» **Task objective**
Return the records below exactly, leaving nothing out.

» **Saved entries**
/-- The parts of a sealed image, whatever its header's other fields. -/
theorem image_parts (gen tag blk asid nw nt flags cause bnd : Nat) (xs : List Section) (hg : gen < 2 ^ 64)
    (ht : tag < 2 ^ 32) (hk : blk < 2 ^ 32) (hl : imageLength xs < 2 ^ 32) (hx : ∀ x ∈ xs, x.1 < 2 ^ 32 ∧ x.2.1 < 2 ^ 32) :
    let bs := sealed (natLe 4 1 ++ natLe 4 (imageLength xs) ++ natLe 8 gen ++ natLe 4 tag ++ natLe 4 blk ++ natLe 2 asid ++
      natLe 1 nw ++ natLe 1 nt ++ natLe 4 flags ++ natLe 4 xs.length ++ natLe 4 cause ++ natLe 8 bnd ++ natLe 16 0 ++
      directory (64 + 16 * xs.length) xs ++ xs.flatMap fun x => x.2.2)
    leAt bs 0 4 = 1 ∧ leAt bs 4 4 = imageLength xs ∧ leAt bs 8 8 = gen ∧ leAt bs 0x10 4 = tag ∧ leAt bs 0x14 4 = blk ∧
      sectionsOf bs = xs := by
  intro bs
  obtain ⟨pad, hp, -⟩ := sealed_split (natLe 4 1 ++ natLe 4 (imageLength xs) ++ natLe 8 gen ++ natLe 4 tag ++ natLe 4 blk ++
    natLe 2 asid ++ natLe 1 nw ++ natLe 1 nt ++ natLe 4 flags ++ natLe 4 xs.length ++ natLe 4 cause ++ natLe 8 bnd ++
    natLe 16 0 ++ directory (64 + 16 * xs.length) xs ++ xs.flatMap fun x => x.2.2)
  have hn : xs.length < 256 ^ 4 := by
    have : 64 + 16 * xs.length ≤ imageLength xs := by unfold imageLength roundUpTo; omega
    omega
  have hc := leAt_mid (natLe 4 1 ++ natLe 4 (imageLength xs) ++ natLe 8 gen ++ natLe 4 tag ++ natLe 4 blk ++
    natLe 2 asid ++ natLe 1 nw ++ natLe 1 nt ++ natLe 4 flags) (natLe 4 cause ++ (natLe 8 bnd ++ natLe 16 0)) 0x20 4 xs.length
    (by simp only [List.length_append, length_natLe]) hn
  have hd := sectionsOf_parts (natLe 4 1 ++ natLe 4 (imageLength xs) ++ natLe 8 gen ++ natLe 4 tag ++ natLe 4 blk ++
    natLe 2 asid ++ natLe 1 nw ++ natLe 1 nt ++ natLe 4 flags ++ natLe 4 xs.length ++ natLe 4 cause ++ natLe 8 bnd ++
    natLe 16 0) pad xs (by simp only [List.length_append, length_natLe]) (by simpa only [List.append_assoc] using hc) hx
    (by unfold imageLength roundUpTo at hl; omega)
  have f0 (r : List Byte) := leAt_mid [] r 0 4 1 rfl (by decide)
  have f1 (r : List Byte) := leAt_mid (natLe 4 1) r 4 4 (imageLength xs) (length_natLe _ _) (by omega)
  have f2 (r : List Byte) := leAt_mid (natLe 4 1 ++ natLe 4 (imageLength xs)) r 8 8 gen
    (by simp only [List.length_append, length_natLe]) (by omega)
  have f3 (r : List Byte) := leAt_mid (natLe 4 1 ++ natLe 4 (imageLength xs) ++ natLe 8 gen) r 0x10 4 tag
    (by simp only [List.length_append, length_natLe]) (by omega)
  have f4 (r : List Byte) := leAt_mid (natLe 4 1 ++ natLe 4 (imageLength xs) ++ natLe 8 gen ++ natLe 4 tag) r 0x14 4 blk
    (by simp only [List.length_append, length_natLe]) (by omega)
  simp only [List.append_assoc, List.nil_append] at f0 f1 f2 f3 f4 hd hp
  simp only [bs, List.append_assoc, hp]
  exact ⟨f0 _, f1 _, f2 _, f3 _, f4 _, hd⟩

» **Expected answer**
/-- The parts of a sealed image, whatever its header's other fields. -/
theorem image_parts (gen tag blk asid nw nt flags cause bnd : Nat) (xs : List Section) (hg : gen < 2 ^ 64)
    (ht : tag < 2 ^ 32) (hk : blk < 2 ^ 32) (hl : imageLength xs < 2 ^ 32) (hx : ∀ x ∈ xs, x.1 < 2 ^ 32 ∧ x.2.1 < 2 ^ 32) :
    let bs := sealed (natLe 4 1 ++ natLe 4 (imageLength xs) ++ natLe 8 gen ++ natLe 4 tag ++ natLe 4 blk ++ natLe 2 asid ++
      natLe 1 nw ++ natLe 1 nt ++ natLe 4 flags ++ natLe 4 xs.length ++ natLe 4 cause ++ natLe 8 bnd ++ natLe 16 0 ++
      directory (64 + 16 * xs.length) xs ++ xs.flatMap fun x => x.2.2)
    leAt bs 0 4 = 1 ∧ leAt bs 4 4 = imageLength xs ∧ leAt bs 8 8 = gen ∧ leAt bs 0x10 4 = tag ∧ leAt bs 0x14 4 = blk ∧
      sectionsOf bs = xs := by
  intro bs
  obtain ⟨pad, hp, -⟩ := sealed_split (natLe 4 1 ++ natLe 4 (imageLength xs) ++ natLe 8 gen ++ natLe 4 tag ++ natLe 4 blk ++
    natLe 2 asid ++ natLe 1 nw ++ natLe 1 nt ++ natLe 4 flags ++ natLe 4 xs.length ++ natLe 4 cause ++ natLe 8 bnd ++
    natLe 16 0 ++ directory (64 + 16 * xs.length) xs ++ xs.flatMap fun x => x.2.2)
  have hn : xs.length < 256 ^ 4 := by
    have : 64 + 16 * xs.length ≤ imageLength xs := by unfold imageLength roundUpTo; omega
    omega
  have hc := leAt_mid (natLe 4 1 ++ natLe 4 (imageLength xs) ++ natLe 8 gen ++ natLe 4 tag ++ natLe 4 blk ++
    natLe 2 asid ++ natLe 1 nw ++ natLe 1 nt ++ natLe 4 flags) (natLe 4 cause ++ (natLe 8 bnd ++ natLe 16 0)) 0x20 4 xs.length
    (by simp only [List.length_append, length_natLe]) hn
  have hd := sectionsOf_parts (natLe 4 1 ++ natLe 4 (imageLength xs) ++ natLe 8 gen ++ natLe 4 tag ++ natLe 4 blk ++
    natLe 2 asid ++ natLe 1 nw ++ natLe 1 nt ++ natLe 4 flags ++ natLe 4 xs.length ++ natLe 4 cause ++ natLe 8 bnd ++
    natLe 16 0) pad xs (by simp only [List.length_append, length_natLe]) (by simpa only [List.append_assoc] using hc) hx
    (by unfold imageLength roundUpTo at hl; omega)
  have f0 (r : List Byte) := leAt_mid [] r 0 4 1 rfl (by decide)
  have f1 (r : List Byte) := leAt_mid (natLe 4 1) r 4 4 (imageLength xs) (length_natLe _ _) (by omega)
  have f2 (r : List Byte) := leAt_mid (natLe 4 1 ++ natLe 4 (imageLength xs)) r 8 8 gen
    (by simp only [List.length_append, length_natLe]) (by omega)
  have f3 (r : List Byte) := leAt_mid (natLe 4 1 ++ natLe 4 (imageLength xs) ++ natLe 8 gen) r 0x10 4 tag
    (by simp only [List.length_append, length_natLe]) (by omega)
  have f4 (r : List Byte) := leAt_mid (natLe 4 1 ++ natLe 4 (imageLength xs) ++ natLe 8 gen ++ natLe 4 tag) r 0x14 4 blk
    (by simp only [List.length_append, length_natLe]) (by omega)
  simp only [List.append_assoc, List.nil_append] at f0 f1 f2 f3 f4 hd hp
  simp only [bs, List.append_assoc, hp]
  exact ⟨f0 _, f1 _, f2 _, f3 _, f4 _, hd⟩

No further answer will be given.